EXERCISE PROMPT: From the records below, transcribe only the lines running from the one with "def behindTag (ts" through the one with "theorem betterTag_spec (ts". Keep both of those end lines.

DATA SHOWN:

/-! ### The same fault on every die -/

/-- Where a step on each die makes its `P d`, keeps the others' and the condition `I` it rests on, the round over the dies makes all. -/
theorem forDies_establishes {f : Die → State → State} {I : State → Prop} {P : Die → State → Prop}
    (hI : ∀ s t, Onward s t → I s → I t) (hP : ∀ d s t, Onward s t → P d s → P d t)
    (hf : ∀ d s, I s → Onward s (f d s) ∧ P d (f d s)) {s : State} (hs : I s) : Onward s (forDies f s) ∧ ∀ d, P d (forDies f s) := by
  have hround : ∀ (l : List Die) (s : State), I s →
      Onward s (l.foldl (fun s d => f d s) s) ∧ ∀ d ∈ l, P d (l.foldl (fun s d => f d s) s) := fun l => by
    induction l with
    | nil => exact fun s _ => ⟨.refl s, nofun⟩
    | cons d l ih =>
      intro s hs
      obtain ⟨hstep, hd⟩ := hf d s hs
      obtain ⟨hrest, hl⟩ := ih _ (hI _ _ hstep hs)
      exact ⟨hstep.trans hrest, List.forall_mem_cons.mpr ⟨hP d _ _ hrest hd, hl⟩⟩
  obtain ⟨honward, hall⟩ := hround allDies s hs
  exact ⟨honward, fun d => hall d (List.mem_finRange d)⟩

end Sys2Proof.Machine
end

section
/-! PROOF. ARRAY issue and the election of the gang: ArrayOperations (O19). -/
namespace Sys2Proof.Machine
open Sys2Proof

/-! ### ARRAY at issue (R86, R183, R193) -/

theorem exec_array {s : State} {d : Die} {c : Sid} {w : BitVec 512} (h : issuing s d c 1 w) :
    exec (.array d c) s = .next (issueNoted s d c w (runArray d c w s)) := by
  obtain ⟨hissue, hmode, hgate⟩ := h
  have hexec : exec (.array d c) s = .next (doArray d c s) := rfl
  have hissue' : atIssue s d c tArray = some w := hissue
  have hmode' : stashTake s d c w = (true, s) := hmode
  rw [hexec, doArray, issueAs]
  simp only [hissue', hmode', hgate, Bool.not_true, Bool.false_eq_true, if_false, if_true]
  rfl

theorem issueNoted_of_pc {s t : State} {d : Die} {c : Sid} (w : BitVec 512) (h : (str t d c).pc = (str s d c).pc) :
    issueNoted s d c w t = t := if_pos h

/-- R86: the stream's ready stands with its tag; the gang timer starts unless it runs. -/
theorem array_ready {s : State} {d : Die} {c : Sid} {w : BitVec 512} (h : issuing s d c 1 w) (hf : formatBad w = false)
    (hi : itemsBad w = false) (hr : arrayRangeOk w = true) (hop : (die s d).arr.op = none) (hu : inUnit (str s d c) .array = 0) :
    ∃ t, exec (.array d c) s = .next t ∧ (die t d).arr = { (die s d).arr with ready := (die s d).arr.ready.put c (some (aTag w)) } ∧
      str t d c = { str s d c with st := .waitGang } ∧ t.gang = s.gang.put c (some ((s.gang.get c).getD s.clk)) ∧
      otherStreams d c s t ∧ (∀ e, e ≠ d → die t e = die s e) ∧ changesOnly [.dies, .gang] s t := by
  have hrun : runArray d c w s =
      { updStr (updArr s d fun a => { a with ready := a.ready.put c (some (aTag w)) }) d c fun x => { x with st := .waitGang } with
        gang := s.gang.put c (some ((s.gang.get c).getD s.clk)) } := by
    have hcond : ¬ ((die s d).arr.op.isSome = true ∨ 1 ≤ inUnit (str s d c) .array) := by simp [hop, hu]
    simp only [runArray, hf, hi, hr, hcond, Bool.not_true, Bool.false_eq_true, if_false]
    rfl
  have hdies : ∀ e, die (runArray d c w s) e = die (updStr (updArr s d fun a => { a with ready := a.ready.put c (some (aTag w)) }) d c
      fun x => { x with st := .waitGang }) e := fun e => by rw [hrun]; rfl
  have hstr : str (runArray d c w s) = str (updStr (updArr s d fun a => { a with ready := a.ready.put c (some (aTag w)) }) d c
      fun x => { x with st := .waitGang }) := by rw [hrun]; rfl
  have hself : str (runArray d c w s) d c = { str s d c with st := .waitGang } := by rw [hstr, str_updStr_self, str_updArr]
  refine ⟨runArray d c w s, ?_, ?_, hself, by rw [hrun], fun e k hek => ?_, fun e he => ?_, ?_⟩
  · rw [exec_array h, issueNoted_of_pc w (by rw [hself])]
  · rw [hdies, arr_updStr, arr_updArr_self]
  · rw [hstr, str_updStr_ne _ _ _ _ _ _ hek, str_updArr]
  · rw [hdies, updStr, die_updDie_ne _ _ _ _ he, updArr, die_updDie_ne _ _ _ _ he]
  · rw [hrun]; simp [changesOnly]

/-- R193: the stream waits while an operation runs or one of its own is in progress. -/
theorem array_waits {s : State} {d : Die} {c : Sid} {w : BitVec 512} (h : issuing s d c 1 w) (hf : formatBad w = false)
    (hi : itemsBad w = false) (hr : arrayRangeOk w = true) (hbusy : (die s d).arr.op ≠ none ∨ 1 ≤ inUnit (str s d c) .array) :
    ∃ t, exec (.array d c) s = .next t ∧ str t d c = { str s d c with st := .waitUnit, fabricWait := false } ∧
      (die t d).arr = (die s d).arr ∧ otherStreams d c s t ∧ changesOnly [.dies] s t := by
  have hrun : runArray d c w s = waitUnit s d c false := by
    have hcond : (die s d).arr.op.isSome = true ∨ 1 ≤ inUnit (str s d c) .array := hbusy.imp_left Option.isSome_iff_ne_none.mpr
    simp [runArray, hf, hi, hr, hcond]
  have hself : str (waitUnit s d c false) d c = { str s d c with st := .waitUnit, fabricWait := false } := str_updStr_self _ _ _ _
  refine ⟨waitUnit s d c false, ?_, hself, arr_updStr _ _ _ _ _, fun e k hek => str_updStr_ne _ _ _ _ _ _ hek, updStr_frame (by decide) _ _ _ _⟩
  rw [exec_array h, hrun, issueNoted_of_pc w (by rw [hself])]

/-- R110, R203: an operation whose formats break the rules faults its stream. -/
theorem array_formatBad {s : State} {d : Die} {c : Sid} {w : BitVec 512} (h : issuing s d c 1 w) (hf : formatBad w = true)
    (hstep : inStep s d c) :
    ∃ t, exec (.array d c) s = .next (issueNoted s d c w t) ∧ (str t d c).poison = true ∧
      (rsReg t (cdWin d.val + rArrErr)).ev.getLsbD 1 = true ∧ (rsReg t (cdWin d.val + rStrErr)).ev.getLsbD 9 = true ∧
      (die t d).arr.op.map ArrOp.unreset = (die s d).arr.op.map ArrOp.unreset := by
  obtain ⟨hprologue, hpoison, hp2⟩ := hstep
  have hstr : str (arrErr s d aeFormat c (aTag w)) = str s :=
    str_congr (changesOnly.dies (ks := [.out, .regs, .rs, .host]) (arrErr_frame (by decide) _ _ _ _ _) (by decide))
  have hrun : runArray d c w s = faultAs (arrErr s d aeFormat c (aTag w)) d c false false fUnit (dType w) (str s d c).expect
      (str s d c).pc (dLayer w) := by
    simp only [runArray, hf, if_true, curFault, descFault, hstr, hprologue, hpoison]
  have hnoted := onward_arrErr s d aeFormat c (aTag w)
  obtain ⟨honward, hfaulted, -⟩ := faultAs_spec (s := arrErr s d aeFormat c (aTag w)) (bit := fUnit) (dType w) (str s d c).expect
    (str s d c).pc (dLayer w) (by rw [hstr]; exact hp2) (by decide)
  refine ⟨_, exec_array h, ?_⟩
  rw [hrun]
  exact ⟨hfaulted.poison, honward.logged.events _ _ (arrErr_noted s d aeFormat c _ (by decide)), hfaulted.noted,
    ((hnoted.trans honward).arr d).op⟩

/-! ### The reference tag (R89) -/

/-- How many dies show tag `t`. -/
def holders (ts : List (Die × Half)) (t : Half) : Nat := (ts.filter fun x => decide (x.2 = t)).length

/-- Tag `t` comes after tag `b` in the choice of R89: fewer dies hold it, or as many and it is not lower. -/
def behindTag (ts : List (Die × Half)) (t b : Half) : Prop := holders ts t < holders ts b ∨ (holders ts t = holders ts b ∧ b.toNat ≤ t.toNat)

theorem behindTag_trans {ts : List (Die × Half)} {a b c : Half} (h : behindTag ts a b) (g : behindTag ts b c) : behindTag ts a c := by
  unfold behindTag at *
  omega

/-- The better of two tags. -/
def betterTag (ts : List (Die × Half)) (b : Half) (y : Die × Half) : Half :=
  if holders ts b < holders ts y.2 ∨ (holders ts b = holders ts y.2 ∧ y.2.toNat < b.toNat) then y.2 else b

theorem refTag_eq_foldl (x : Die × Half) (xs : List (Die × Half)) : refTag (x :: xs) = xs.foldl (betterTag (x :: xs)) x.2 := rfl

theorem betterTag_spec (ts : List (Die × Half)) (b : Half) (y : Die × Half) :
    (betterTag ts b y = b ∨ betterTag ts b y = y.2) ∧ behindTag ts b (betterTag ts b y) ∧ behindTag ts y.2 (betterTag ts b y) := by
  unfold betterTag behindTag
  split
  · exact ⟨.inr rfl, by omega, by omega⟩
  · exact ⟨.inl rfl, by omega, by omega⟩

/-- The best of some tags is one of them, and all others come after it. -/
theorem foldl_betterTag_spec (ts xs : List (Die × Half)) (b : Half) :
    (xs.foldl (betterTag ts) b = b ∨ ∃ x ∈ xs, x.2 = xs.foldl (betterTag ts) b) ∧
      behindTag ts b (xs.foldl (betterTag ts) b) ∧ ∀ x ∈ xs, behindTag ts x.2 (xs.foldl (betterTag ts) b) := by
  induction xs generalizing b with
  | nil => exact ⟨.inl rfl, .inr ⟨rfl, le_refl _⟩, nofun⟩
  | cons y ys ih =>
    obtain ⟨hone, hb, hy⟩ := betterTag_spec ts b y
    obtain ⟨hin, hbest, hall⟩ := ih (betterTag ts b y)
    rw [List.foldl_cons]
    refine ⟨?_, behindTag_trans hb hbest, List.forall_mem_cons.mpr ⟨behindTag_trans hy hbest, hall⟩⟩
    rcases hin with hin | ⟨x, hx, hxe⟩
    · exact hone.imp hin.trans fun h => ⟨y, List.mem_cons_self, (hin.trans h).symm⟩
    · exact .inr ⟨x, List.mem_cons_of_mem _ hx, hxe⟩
...
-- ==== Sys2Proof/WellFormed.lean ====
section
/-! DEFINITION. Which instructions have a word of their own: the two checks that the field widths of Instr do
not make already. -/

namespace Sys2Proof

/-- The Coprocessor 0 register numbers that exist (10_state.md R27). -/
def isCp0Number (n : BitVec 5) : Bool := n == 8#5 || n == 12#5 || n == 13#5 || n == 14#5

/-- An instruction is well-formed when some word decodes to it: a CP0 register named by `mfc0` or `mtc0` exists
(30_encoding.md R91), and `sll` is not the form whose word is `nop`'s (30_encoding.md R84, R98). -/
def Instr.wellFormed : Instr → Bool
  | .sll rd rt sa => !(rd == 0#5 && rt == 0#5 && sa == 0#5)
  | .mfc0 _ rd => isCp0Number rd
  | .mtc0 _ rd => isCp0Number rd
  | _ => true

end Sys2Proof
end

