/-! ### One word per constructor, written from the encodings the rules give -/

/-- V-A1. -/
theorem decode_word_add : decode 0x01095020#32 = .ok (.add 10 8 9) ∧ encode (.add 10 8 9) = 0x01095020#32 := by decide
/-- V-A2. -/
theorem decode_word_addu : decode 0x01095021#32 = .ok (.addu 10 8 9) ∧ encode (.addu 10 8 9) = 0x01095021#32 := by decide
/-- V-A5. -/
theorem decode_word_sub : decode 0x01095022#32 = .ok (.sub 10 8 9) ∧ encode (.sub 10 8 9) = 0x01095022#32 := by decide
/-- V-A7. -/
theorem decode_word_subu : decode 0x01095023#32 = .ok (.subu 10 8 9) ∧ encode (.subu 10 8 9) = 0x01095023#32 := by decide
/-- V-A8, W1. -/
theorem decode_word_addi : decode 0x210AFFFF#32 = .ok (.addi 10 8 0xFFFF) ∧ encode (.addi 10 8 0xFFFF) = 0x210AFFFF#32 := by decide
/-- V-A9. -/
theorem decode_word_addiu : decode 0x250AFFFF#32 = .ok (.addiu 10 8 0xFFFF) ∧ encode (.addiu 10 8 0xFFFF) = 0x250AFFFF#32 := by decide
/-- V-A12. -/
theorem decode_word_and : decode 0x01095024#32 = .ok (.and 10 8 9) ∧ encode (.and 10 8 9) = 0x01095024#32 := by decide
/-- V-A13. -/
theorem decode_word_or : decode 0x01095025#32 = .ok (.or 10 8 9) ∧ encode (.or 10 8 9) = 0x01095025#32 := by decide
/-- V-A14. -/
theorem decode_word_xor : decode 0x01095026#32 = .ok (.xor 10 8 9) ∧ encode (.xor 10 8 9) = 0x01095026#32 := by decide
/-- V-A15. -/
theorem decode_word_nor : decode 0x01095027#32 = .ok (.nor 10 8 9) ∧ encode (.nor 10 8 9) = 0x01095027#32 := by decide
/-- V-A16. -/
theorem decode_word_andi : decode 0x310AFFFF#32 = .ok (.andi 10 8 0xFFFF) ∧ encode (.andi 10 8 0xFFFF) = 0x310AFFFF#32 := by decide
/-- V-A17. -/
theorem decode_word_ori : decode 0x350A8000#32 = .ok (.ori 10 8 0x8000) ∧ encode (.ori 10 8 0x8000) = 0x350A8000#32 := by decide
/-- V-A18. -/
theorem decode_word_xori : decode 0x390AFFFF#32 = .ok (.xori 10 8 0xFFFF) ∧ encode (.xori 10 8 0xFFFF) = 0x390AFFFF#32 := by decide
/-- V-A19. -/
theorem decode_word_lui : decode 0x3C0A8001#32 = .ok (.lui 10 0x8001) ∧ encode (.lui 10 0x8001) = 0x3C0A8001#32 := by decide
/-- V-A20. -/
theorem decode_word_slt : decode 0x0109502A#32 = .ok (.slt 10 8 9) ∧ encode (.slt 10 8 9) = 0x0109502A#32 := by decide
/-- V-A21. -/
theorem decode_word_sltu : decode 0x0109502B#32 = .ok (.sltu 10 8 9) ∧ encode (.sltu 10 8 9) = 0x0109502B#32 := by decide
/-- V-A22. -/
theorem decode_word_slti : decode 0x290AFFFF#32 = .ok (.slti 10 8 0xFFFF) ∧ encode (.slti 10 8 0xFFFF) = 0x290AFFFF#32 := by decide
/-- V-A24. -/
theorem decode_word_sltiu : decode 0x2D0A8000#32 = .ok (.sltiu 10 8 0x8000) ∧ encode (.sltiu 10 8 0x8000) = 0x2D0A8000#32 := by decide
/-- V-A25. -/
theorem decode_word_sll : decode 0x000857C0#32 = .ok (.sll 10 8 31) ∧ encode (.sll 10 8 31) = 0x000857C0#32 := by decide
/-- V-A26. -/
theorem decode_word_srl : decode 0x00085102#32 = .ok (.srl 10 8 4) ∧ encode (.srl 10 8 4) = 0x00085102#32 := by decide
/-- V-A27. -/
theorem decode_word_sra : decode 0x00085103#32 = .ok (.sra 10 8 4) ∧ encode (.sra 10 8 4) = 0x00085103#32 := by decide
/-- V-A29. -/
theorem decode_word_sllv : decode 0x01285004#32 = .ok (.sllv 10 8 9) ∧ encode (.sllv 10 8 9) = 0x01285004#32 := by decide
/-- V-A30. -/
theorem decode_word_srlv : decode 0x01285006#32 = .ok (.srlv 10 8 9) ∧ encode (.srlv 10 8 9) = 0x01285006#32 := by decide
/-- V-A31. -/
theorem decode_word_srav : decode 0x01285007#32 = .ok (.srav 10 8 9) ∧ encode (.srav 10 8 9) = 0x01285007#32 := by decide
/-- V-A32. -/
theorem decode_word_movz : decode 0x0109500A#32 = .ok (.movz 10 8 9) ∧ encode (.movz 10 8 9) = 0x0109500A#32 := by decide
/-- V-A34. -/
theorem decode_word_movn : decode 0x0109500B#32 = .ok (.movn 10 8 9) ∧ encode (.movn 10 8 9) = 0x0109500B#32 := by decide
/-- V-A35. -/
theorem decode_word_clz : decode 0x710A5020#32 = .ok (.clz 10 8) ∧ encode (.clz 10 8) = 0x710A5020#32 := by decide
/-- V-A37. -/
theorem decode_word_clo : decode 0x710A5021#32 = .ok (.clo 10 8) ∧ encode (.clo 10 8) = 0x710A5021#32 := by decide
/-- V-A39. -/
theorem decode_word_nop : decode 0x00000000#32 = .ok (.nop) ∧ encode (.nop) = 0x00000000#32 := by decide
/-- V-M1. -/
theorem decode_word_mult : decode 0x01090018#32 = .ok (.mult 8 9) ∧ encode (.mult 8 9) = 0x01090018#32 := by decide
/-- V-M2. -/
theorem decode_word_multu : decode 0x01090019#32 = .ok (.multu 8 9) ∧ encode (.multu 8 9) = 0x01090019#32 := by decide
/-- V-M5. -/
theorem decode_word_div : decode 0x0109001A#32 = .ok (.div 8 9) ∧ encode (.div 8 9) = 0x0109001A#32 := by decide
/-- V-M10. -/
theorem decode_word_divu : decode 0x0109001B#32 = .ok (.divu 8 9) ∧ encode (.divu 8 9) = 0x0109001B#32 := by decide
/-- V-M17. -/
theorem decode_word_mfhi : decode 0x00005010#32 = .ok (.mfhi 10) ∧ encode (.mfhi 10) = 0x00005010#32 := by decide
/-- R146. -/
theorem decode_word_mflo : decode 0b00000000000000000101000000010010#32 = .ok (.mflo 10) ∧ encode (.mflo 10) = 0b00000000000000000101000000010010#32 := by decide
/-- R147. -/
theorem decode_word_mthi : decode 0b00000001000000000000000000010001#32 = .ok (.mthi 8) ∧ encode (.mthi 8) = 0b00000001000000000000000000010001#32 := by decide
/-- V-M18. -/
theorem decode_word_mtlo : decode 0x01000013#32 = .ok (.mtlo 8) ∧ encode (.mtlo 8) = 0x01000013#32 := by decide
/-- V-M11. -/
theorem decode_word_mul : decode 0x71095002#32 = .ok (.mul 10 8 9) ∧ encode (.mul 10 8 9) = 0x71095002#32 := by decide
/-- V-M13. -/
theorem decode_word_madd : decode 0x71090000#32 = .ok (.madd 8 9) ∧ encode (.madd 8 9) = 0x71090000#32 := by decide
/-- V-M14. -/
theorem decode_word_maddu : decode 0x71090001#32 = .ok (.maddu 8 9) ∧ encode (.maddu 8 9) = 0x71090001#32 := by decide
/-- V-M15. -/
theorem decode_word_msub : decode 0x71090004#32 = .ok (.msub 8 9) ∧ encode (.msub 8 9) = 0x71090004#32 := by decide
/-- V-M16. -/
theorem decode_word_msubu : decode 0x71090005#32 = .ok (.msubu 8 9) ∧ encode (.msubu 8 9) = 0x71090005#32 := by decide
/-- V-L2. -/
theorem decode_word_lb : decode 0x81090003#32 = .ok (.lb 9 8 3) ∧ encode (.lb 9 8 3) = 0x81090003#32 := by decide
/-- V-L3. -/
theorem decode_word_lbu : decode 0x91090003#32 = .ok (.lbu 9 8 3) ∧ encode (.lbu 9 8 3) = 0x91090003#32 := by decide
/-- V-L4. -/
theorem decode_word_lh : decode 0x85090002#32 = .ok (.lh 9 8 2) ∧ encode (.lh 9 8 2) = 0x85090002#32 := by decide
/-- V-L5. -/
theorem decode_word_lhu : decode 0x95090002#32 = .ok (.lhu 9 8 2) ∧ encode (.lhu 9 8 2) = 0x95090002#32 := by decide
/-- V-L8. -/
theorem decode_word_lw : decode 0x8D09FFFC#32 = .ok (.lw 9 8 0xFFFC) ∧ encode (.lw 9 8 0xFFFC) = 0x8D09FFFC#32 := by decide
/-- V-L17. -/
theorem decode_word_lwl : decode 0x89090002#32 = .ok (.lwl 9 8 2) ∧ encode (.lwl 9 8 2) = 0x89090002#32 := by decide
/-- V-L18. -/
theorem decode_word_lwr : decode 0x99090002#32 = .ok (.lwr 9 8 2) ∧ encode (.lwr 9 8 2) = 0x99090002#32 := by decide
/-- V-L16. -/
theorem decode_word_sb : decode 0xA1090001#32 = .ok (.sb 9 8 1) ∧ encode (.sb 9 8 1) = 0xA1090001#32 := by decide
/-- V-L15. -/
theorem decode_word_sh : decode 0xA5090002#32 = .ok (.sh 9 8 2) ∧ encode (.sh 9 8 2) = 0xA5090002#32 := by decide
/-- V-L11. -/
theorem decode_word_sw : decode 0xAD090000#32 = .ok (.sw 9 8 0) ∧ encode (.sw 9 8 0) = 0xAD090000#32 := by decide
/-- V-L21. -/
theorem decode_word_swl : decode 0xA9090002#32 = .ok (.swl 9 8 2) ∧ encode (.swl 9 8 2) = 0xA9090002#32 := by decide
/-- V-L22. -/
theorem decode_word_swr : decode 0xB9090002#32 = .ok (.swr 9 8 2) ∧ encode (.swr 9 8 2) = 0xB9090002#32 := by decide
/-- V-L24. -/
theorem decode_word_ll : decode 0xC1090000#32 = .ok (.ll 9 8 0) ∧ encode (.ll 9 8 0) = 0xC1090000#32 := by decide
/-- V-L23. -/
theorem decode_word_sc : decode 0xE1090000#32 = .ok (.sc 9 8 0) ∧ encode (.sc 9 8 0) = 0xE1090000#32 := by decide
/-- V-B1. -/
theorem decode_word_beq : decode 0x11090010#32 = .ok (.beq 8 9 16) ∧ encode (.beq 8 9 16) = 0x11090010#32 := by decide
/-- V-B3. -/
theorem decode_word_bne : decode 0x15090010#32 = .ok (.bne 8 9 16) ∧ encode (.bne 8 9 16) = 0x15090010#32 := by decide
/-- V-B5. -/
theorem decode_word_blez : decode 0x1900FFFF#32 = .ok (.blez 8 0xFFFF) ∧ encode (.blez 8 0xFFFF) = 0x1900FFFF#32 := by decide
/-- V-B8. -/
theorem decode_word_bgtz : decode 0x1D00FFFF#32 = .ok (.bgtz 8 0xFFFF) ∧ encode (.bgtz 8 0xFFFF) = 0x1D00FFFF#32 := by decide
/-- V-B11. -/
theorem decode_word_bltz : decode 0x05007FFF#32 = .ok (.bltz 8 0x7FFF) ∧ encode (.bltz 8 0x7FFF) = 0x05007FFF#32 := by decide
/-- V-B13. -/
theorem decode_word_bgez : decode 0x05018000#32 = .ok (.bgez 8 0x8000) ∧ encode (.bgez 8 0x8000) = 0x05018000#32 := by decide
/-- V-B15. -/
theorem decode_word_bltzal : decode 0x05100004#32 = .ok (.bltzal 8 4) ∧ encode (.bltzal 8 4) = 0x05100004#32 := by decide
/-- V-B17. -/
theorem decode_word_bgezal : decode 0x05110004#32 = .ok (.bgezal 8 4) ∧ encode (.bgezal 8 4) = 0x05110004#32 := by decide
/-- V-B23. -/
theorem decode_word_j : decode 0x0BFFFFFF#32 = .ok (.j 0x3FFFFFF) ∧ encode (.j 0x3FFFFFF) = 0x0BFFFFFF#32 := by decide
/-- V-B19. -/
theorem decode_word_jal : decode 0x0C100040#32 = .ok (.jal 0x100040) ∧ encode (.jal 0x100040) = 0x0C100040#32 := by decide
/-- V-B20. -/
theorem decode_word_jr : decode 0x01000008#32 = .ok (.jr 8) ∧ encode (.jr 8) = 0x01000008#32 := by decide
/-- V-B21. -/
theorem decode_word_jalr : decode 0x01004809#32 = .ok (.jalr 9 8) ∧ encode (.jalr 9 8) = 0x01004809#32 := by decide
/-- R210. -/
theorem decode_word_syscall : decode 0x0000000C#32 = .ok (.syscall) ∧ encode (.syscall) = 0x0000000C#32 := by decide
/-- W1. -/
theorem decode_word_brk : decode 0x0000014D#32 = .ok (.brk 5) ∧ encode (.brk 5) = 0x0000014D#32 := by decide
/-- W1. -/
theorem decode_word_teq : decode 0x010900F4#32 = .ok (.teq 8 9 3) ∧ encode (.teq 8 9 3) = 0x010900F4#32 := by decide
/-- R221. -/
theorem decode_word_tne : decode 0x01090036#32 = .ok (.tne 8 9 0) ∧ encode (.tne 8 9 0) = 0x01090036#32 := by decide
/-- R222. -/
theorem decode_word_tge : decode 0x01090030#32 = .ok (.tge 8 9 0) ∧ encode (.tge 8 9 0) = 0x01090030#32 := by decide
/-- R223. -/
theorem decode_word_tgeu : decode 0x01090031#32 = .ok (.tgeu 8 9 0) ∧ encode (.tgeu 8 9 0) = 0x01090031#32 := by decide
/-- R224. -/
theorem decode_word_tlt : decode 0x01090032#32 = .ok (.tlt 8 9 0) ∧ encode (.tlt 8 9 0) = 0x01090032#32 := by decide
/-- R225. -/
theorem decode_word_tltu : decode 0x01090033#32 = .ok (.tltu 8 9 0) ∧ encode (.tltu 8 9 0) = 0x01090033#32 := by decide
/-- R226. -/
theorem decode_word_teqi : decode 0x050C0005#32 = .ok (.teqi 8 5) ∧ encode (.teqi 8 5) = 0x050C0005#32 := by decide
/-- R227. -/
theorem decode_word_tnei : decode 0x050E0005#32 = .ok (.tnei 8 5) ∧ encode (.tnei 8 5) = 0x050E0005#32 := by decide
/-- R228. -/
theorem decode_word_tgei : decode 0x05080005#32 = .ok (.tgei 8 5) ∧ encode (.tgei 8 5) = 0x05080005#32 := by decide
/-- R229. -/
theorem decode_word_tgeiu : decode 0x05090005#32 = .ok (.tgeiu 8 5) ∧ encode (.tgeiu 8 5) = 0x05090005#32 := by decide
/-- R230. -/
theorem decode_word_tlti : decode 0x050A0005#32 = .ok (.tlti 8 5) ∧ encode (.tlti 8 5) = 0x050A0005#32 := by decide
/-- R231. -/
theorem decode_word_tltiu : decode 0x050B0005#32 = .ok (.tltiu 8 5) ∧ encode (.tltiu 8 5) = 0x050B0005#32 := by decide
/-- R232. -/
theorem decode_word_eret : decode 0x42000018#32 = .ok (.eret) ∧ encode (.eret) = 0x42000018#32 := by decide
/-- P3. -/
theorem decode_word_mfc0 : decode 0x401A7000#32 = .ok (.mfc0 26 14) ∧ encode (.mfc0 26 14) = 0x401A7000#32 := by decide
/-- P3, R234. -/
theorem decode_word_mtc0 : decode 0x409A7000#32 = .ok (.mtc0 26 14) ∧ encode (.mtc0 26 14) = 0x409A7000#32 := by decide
* * *
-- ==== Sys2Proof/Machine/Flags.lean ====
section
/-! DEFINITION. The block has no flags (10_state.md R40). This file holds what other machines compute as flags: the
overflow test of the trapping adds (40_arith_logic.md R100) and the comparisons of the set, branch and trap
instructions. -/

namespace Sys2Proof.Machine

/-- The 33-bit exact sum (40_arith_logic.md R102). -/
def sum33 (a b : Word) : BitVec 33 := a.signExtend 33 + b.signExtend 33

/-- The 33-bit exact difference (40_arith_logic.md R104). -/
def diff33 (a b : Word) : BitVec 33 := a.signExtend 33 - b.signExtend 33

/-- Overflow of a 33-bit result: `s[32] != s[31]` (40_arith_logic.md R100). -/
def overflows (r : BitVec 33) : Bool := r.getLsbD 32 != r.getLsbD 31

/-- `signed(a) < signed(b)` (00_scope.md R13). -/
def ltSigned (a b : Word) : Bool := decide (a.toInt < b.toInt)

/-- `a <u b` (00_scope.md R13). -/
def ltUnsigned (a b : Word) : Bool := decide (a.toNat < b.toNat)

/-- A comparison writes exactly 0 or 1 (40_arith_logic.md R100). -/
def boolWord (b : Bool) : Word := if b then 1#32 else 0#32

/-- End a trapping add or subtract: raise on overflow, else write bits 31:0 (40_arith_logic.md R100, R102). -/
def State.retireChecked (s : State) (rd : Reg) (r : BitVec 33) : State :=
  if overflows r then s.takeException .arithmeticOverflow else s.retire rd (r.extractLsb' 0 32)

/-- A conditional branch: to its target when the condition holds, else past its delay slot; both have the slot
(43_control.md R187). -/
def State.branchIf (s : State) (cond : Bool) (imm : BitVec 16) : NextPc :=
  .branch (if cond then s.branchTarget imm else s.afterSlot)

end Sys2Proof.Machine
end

EXERCISE SOLUTION:
def behindTag (ts : List (Die × Half)) (t b : Half) : Prop := holders ts t < holders ts b ∨ (holders ts t = holders ts b ∧ b.toNat ≤ t.toNat)

theorem behindTag_trans {ts : List (Die × Half)} {a b c : Half} (h : behindTag ts a b) (g : behindTag ts b c) : behindTag ts a c := by
  unfold behindTag at *
  omega

/-- The better of two tags. -/
def betterTag (ts : List (Die × Half)) (b : Half) (y : Die × Half) : Half :=
  if holders ts b < holders ts y.2 ∨ (holders ts b = holders ts y.2 ∧ y.2.toNat < b.toNat) then y.2 else b

theorem refTag_eq_foldl (x : Die × Half) (xs : List (Die × Half)) : refTag (x :: xs) = xs.foldl (betterTag (x :: xs)) x.2 := rfl

theorem betterTag_spec (ts : List (Die × Half)) (b : Half) (y : Die × Half) :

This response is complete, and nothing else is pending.